ASSIGNMENT ▸ From the entries below, return every line that includes the word "State".
:: EXTRACTED INFORMATION ::
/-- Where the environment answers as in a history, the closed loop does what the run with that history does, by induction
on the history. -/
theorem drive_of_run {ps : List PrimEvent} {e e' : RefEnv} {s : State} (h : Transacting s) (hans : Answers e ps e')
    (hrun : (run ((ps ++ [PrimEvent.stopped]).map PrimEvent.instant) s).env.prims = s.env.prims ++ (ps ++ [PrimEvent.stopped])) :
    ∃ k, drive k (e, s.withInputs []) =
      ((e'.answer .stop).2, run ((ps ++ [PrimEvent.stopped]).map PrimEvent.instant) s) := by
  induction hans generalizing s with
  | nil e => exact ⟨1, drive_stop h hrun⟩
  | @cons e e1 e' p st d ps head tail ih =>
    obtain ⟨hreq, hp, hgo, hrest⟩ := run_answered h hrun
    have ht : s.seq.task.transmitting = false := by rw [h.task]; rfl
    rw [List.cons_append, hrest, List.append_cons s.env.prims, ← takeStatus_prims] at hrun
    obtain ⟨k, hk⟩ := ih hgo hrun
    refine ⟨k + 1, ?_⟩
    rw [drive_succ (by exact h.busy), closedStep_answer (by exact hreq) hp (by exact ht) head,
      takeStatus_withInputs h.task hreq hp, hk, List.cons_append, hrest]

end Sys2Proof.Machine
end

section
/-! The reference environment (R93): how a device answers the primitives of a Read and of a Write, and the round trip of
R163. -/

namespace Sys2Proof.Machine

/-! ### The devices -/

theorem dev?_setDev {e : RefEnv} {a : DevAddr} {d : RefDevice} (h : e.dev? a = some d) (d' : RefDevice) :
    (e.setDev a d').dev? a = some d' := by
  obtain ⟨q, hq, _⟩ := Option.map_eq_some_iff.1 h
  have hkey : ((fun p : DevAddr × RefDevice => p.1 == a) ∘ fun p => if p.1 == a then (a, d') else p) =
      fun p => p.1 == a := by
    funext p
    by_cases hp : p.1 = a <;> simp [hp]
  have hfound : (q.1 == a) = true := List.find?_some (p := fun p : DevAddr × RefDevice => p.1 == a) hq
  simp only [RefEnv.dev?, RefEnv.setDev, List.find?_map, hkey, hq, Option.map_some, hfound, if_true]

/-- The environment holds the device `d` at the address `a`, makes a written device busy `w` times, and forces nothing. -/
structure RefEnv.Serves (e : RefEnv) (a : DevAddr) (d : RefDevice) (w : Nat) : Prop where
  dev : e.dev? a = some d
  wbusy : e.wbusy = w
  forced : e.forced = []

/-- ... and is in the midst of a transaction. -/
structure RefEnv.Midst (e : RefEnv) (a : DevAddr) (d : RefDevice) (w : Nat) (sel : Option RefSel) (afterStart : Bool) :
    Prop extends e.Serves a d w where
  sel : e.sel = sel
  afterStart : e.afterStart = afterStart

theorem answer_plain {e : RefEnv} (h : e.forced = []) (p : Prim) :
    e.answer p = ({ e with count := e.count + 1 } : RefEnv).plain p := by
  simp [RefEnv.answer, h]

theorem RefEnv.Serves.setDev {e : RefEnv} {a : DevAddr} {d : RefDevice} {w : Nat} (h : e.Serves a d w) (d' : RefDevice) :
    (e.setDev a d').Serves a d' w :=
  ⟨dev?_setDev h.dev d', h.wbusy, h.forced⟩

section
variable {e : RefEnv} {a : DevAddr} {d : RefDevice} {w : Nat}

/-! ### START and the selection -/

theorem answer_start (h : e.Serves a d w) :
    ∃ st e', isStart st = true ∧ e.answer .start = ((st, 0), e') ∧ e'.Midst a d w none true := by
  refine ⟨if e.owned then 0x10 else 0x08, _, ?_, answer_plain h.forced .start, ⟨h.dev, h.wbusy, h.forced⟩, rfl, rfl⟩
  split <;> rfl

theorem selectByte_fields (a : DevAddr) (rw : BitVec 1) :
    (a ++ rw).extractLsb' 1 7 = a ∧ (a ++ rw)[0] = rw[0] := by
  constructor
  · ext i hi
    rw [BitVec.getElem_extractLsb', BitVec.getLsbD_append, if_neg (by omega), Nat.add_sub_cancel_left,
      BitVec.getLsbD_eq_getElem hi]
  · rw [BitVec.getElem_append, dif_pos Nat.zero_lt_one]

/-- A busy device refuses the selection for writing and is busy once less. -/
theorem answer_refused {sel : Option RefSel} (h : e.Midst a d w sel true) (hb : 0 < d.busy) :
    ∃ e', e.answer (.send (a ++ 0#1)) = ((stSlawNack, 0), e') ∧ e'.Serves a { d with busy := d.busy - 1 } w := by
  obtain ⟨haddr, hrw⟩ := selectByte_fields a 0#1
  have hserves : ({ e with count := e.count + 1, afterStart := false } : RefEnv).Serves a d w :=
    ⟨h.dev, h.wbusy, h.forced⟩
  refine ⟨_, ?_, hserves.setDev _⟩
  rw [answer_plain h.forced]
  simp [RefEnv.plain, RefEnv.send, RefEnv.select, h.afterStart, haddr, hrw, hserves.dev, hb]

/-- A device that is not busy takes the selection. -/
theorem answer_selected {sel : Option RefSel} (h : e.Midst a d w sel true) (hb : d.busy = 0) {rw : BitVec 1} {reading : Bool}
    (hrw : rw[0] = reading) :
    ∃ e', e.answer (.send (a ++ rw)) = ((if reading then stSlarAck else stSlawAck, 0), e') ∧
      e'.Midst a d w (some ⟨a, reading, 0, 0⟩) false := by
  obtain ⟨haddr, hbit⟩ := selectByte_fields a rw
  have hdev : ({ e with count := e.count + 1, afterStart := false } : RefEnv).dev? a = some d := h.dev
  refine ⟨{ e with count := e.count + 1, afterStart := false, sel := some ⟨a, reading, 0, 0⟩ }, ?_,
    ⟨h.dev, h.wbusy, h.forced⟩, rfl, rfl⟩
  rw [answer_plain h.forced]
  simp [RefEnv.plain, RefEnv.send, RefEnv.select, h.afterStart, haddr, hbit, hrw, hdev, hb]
:::
:: EXTRACTED INFORMATION ::
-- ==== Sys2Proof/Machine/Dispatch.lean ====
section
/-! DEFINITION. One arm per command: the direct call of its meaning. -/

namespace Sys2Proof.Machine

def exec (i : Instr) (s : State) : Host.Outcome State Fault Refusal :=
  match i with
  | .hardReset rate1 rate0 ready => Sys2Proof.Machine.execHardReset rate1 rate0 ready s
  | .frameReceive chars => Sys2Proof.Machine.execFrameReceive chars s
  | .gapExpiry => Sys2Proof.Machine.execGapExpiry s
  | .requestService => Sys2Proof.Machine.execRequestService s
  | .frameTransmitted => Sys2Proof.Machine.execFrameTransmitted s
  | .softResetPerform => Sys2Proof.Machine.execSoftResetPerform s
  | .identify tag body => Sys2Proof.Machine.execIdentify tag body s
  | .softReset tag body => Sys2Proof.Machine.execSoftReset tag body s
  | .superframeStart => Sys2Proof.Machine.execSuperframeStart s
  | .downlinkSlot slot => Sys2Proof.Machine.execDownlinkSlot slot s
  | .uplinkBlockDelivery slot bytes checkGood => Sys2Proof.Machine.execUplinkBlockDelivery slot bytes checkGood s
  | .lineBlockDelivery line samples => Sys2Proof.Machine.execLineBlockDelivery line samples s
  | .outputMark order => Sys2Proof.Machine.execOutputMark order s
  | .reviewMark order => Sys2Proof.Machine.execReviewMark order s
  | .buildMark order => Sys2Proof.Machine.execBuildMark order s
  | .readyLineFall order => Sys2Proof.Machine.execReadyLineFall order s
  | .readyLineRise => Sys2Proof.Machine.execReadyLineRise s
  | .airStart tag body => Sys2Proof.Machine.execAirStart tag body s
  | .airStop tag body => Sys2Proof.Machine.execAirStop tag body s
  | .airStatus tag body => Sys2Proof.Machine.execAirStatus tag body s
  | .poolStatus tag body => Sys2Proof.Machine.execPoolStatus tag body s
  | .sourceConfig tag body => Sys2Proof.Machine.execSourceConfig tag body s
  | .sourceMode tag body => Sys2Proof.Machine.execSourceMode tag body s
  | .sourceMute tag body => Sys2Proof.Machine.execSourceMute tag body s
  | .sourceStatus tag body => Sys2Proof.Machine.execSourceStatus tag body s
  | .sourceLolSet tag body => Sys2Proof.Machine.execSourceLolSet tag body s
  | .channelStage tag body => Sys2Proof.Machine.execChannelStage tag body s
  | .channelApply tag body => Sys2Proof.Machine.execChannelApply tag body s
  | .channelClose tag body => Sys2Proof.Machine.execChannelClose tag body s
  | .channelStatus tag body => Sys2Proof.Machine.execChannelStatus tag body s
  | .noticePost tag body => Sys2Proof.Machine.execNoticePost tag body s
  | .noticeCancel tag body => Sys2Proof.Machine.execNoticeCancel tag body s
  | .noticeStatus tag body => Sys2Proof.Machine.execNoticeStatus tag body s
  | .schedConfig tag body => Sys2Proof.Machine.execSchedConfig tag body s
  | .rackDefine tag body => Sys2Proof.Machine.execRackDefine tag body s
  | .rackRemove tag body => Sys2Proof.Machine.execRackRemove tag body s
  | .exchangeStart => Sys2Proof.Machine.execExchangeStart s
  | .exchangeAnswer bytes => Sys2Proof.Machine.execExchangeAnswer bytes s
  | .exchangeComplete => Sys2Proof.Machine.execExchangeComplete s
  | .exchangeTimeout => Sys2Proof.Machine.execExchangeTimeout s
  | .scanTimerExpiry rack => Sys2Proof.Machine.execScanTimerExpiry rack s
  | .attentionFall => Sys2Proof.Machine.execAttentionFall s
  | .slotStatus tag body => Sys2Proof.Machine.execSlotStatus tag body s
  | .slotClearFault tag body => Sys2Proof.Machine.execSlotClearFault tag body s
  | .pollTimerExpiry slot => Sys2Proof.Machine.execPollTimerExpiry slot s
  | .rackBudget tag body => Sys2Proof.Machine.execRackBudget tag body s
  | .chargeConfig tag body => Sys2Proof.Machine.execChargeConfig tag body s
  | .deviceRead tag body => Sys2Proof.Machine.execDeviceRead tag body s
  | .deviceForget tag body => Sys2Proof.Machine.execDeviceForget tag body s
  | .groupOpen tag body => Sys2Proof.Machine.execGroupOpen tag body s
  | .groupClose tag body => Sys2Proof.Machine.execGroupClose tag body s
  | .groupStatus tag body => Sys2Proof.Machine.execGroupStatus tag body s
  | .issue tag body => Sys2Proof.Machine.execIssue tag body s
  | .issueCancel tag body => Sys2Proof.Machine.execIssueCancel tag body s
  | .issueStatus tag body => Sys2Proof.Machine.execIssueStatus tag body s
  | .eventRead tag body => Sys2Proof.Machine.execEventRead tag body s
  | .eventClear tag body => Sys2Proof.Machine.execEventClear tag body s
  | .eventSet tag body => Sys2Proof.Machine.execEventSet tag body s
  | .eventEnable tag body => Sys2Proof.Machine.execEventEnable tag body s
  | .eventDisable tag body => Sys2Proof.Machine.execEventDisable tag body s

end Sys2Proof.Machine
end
:::
REPLY ▸
theorem drive_of_run {ps : List PrimEvent} {e e' : RefEnv} {s : State} (h : Transacting s) (hans : Answers e ps e')
def exec (i : Instr) (s : State) : Host.Outcome State Fault Refusal :=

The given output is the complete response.